Under the Hood of MLX: How a Model Runs on a Mac
If you want the higher-level picture of why MLX is fast on a Mac, our guide to how MLX runs LLMs on Apple Silicon covers it, and the companion piece on quantisation covers how the weights get small. This one goes a layer down, into how the framework actually turns your Python into work on the GPU. None of it is required reading to use MLX. It is the kind of thing that makes the performance make sense, and that helps when something is slower than you expected.
Nothing runs until you ask#
The first surprise when you poke at MLX is that your code does not do anything when you think it does. Write b = a * 2 and no multiplication has happened. MLX has recorded that you want a times two and handed you back an array that knows how to produce the result later. This is lazy evaluation, and it is the foundation everything else sits on.
import mlx.core as mx
a = mx.array([1.0, 2.0, 3.0])
b = a * 2 # nothing has run yet
c = b + 1 # still nothing
mx.eval(c) # now the GPU does the work The computation only fires when you call mx.eval, or when you do something that needs the actual numbers, like printing them or converting to NumPy. Up to that point MLX is collecting operations into a graph.

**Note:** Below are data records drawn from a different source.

/-! ### The image in force (R63, R499 step 5) -/

/-- Nominal model parameters of a phase, until its MODEL_ADAPT slot completes (R186). -/
def nominalModel (s p : Nat) (d : Dev) : Dev :=
  let adapted := match img? d with
    | some im => ((List.range im.slots.length).zip im.slots).any (fun x => x.2.kernel == 0x25 &&
        (outBinds im x.2).any (fun b => b.kind == 1 && bindObj b == oStg s (0x140 + p)) && d.sched.adapted.contains x.1)
    | none => false
  if adapted then d
  else
    let l := oq d (oStg s 6) 0
    let n := oStg s (0x140 + p)
    puti 32 n 3 (br0 (tNs d) l (oq d (oStg s 0x100) 3)) (putq n 2 0 (puti 32 n 1 (al0 (tNs d) l) d))

/-- Nominal model parameters of every driven phase. -/
def nominalModels (d : Dev) : Dev :=
  forEach (stagesBound d) (fun s d => forEach (List.range (stageE d s).phases) (nominalModel s) d) d

/-- Some slot of the image writes an object subindex. -/
def slotWrites (im : Image) (num sub : Nat) : Bool := im.binds.any (fun b => b.kind == 1 && bindOut b && bindObj b == num && b.sub == sub)

/-- Some slot of a kernel binds an object subindex as an output. -/
def kernelWrites (im : Image) (kern num sub : Nat) : Bool :=
  im.slots.any (fun sl => sl.kernel == kern && (outBinds im sl).any (fun b => b.kind == 1 && bindObj b == num && b.sub == sub))

/-- A reference of a group that a slot writes, by a binding or with its bound outputs (R208, R238, R255). -/
def refWritten (im : Image) (s g off : Nat) : Bool :=
  slotWrites im (oGrp s g off) 0 || (off == 0x0F && kernelWrites im 0x50 (oGrp s g 0x0E) 0) ||
    (off == 0x11 && kernelWrites im 0x51 (oGrp s g 0x0C) 0) || (off == 0x12 && kernelWrites im 0x31 (oGrp s g 0x1A) 0) ||
    (off == 0x10 && kernelWrites im 0x40 (oStg s 0x1C1) 1)

/-- References that no slot writes hold their defaults (R154), and G.IG_CUT does until its slot first writes it (R162). -/
def defaultRefs (d : Dev) : Dev :=
  match img? d with
  | none => d
  | some im =>
    forEach (stagesBound d) (fun s d => forEach (List.range (stageE d s).groups) (fun g d =>
      let imax := on d (oGrp s g 9) 3
      let k := okey (oGrp s g 0x0C) 0
      let d := if refWritten im s g 0x0C && (storeFind d.os.prev k).isNone then putDflt (oGrp s g 0x0C) 0 imax d else d
      let d := forEach [0x0E, 0x10, 0x11, 0x12, 0x0C] (fun o d =>
        if refWritten im s g o || on d (oGrp s g o) 0 == imax then d else put (oGrp s g o) 0 imax d) d
      if refWritten im s g 0x0F || on d (oGrp s g 0x0F) 0 == 32767 * 65536 then d
      else put (oGrp s g 0x0F) 0 (32767 * 65536) d) d) d

/-- What a stage's objects hold when its image comes into force: every driven phase permitted, DE_ENABLE by the number of
phases where NOR holds none and no write has given one, the derived values at the basic level, G.I2T anew where the image changed the number of phases; the stage is LOST until LOST first ends, without
STG_LOST and STG_HOLD (R167, R176, R179, R188, R586). -/
def stageInForce (s : Nat) (d : Dev) : Dev :=
  let e := stageE d s
  let d := put (oStg s 9) 0 (2 ^ e.phases - 1) d
  let d := setStatus (oStg s 0x105) 0 1 (modStg s (fun x => { x with lost := true, startLost := true }) d)
  let d := match img? d with
    | none => d
    | some im => forEach (List.range e.groups) (fun g d =>
        if slotWrites im (oStg s 0x0A) (g + 1) then d else put (oStg s 0x0A) (g + 1) (phaseMask e g) d) d
  let k := okey (oStg s 0x10) 0
  let d := if (storeFind d.os.nor k).isNone && (storeFind d.os.prev k).isNone then putDflt (oStg s 0x10) 0 (valNat (dfltAt d k)) d else d
  let d := forEach (List.range e.groups) (i2tPhases s) d
  if expertLevel d 1 then d else deriveAll s d

/-- The accepted image takes effect at a major-frame boundary token: the micro-frame length, the schedule objects, the
lanes' link-up, discovery (R29, R63, R72, R138, R381). -/
def imageInForce (im : Image) (d : Dev) : Dev :=
  let d := { d with
    sched := { image := some im }
    time := { d.time with code := im.micro, begun := true } }
  let d := put 0x185 0 (on d 0x185 0 % 256 + 256 * im.micro + (on d 0x185 0 / 4096) * 4096) (put 0x180 0 (microNs im.micro) d)
  let d := putb 0x1A2 0 im.digest (put 0x1A1 0 im.sequence (setStatus 0x1A0 0 0 d))
  let d := forEach (stagesBound d) stageInForce d
  let d := matrixStart (nominalModels (defaultRefs d))
  let d := startStep 6 5 (on d 0x600 5 + verifyBound d) d
  let d := forEach (List.range 50) (fun l d => if laneBound d l then linkStart l (im.lanes.getD l 0) d else d) d
  if isActive d then forEach [0, 1, 2, 3] (fun b d => if on d (0x3000 + b) 1 = 1 then discStart b d else d) d else d

/-! ### The monitor's lock (R545, R546) -/

/-- MON.STATUS but for BREAK, from the monitor's state (R553). -/
def monPublish (d : Dev) : Dev :=
  let w := on d 0x3401 0 &&& 32
  let v := w + boolNat d.mon.role.isSome + 2 * d.mon.role.getD 0 + 8 * boolNat (decide (on d 0x3402 1 ≠ 0)) + 16 * boolNat d.mon.lockout
  if on d 0x3401 0 = v then d else put 0x3401 0 v d

/-- The monitor locks again: trace stops (R546). -/
def monRelock (d : Dev) : Dev :=
  if d.mon.role.isSome then
    raise 0x9002 noInst 0 (monPublish (put 0x3402 1 0 { d with mon := { d.mon with role := none } }))
  else d

/-- The monitor at start: unlocked as VENDOR in FACTORY and DEVELOP, at the rate of MON.CFG.01 (R542, R545). -/
def monStart (d : Dev) : Dev :=
  monPublish { d with mon := { baud := on d 0x3400 1, role := if lcState d = 0 ∨ lcState d = 5 then some 3 else none } }

/-! ### START (R481, R494 to R499) -/

/-- The civil time of the newest timeline entry, in ns (R504). -/
def timelineCivil (d : Dev) : Nat := fieldLe (ob d 0x220C 3) 16 8

/-- A load channel's junction latch as a start finds it: the keep domain's copy, or the NOR copy (R261, R279). -/
def bootLatch (kept : Bool) (d : Dev) (n : Nat) : Bool :=
  if kept then (lch d n).latch else (valNat (storeGet d.os.nor (okey (oLch n 1) 0))).testBit 5

/-- LCH.STATUS shows the latches from the start on; one that the NOR copy does not show goes to NOR (R261). -/
def bootLatches (kept : Bool) (d : Dev) (os : ObjS) : ObjS :=
  (List.range 32).foldl (fun os n =>
    let k := okey (oLch n 1) 0
    let l := bootLatch kept d n
    { os with
      cur := storeSet os.cur k (.num (0x20 * boolNat l)), snap := storeSet os.snap k (.num (0x20 * boolNat l))
      norDirty := if (valNat (storeGet os.nor k)).testBit 5 = l then os.norDirty else os.norDirty ++ [k] }) os

/-- The device as the start finds it: what persists, everything else at its reset value. -/
def bootDev (x : StartIn) (kept : Bool) (cause : Nat) (d : Dev) : Dev :=
  let civil := if cause = 0 then timelineCivil d * 10000 else if cause = 1 then x.rtc * 10000 else d.time.civil + x.outageMs * 10000000000
  { phase := .running
    os := bootLatches kept d (bootStore kept x.objBad d.os)
    time := { civil := civil }
    stg := ((List.range 32).zip d.stg).map (fun s => { groups := ((List.range 4).zip s.2.groups).map (fun g =>
      let nor := if x.objBad.contains (oGrp s.1 g.1 9) then none else g.2.i2tNor
      { i2tFrom := nor, i2tNor := nor }) })
    lch := {
      ch := (List.range 32).map (fun n => { latch := bootLatch kept d n })
      supply := (List.range 4).map (fun g => boolNat (decide (x.vload.getD g 24000 < 14500)))
      unfitted := (List.range 4).filter (fun g => decide (x.vload.getD g 24000 < 2000)) }
    flash := { d.flash with held := d.flash.held.filter (fun h => decide (h.1 ≤ 1)) }
    keys := { d.keys with
      inst := d.keys.nor.filter (fun p => !(x.norBad.contains p.1)), nor := d.keys.nor.filter (fun p => !(x.norBad.contains p.1))
      masks := [], lcT := 0, lcU := 0 }
    legal := d.legal
    update := { d.update with dwell := 0, quietDue := false, args := [], built := none }
    startup := { keepLost := d.startup.keepLost || !x.keepOk, nextCause := cause, wdog := d.startup.wdog,
                 factoryNor := d.startup.factoryNor, readyNs := x.reloadMs * 1000000
                 legalNs := x.legalMs * 1000000 }
    yard := { vplcLow := d.yard.vplcLow }
    draws := d.draws
    sent := d.sent }

/-- What a restore-factory that a reset interrupted still has to do (R506). -/
def resumeFactory (d : Dev) : Dev :=
  if d.startup.factoryNor then raise 0x0804 noInst 0 (setStatus 0x601 0 3 (modStart (fun s => { s with factoryNor := false }) d)) else d

/-- A bundle and its keys programmed from outside, in FACTORY (R511). -/
def programRun (x : StartIn) (d : Dev) : Dev :=
  if lcState d ≠ 0 then d
  else
    let d := forEach x.pubs (fun p d => if p.1 < 8 then
      let d := putb (0x530 + p.1) 2 p.2.2 (put (0x530 + p.1) 1 p.2.1 d)
      { d with os := { d.os with nor := storeSet (storeSet d.os.nor (okey (0x530 + p.1) 1) (.num p.2.1)) (okey (0x530 + p.1) 2) (.bytes p.2.2) } }
      else d) d
    match x.factory with
    | some b => modUpd (fun u => { u with run := some b }) d
    | none => d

Why bother? Because seeing the whole graph at once is what lets MLX be clever. If it ran each operation the moment you wrote it, it would be firing one tiny GPU job after another, paying the launch overhead every time and never getting a chance to combine them. By waiting, it gets to look at the entire chunk of work and plan.
Compiling the graph#
Lazy evaluation sets up the opportunity. mx.compile takes it. You wrap a function, MLX traces its graph once on the first call, and then fuses the operations so the GPU gets far fewer kernels to launch.
@mx.compile
def step(x, w):
h = mx.matmul(x, w)
h = h * mx.sigmoid(h) # SiLU
return h The difference is large. A transformer layer is a long chain of small operations: a matmul, an add, a normalisation, another matmul, an activation, and so on. Run them eagerly and each is its own GPU dispatch, each with its own overhead. Fuse them and a whole stretch of that chain becomes a single kernel, and the entire forward pass can go to the GPU as one command buffer.
We put a number on it on our own M2 Max. A chain of small elementwise ops, the kind of glue that sits between the matmuls, ran at about 4.7 ms eagerly and 1.7 ms once compiled, roughly 2.8 times faster, because the fused version hands the GPU one kernel instead of a dozen separate dispatches. There is a caveat worth being honest about: our first attempt wrapped the same chain around two large matmuls and saw no speedup at all, because the matmuls dwarf the launch overhead they sit between. Fusion pays off on the many-small-ops glue, not on matmul-bound code. A real forward pass has plenty of both, and on a Mac, where you are already close to the memory-bandwidth ceiling, shaving the overhead around the useful work is a real part of what is left to win.
There is a catch, and it is the usual one with tracing. A compiled function has to be pure. No branching in Python on the actual values inside an array, because MLX traced one path and will reuse it. No mx.eval in the middle, because that breaks the graph it is trying to capture. If you have used torch.compile or JAX's jit, the rules will feel familiar, and so will the payoff.
Where the weights live#
Now the part that is specific to Apple Silicon, and the reason MLX exists at all. On a PC with a discrete GPU, your model weights live in the GPU's own memory, and getting them there means copying across the PCIe bus. On a Mac there is no bus to cross. The CPU and GPU share one pool of memory on the same package.
So an MLX array is just memory, visible to whichever device you ask to compute on it. There is no tensor.to("gpu") step because there is nowhere else to put it. You decide which device runs an operation, and the data stays exactly where it is. For inference that means the moment the weights are loaded, the GPU can read them, full stop.
Pinning the weights#
Sharing memory is the upside. The catch is that the operating system still treats that memory like any other, which means it can decide to page parts of it out to disk when things get tight. For a model you are reading end to end on every token, that is the difference between fast and unusable.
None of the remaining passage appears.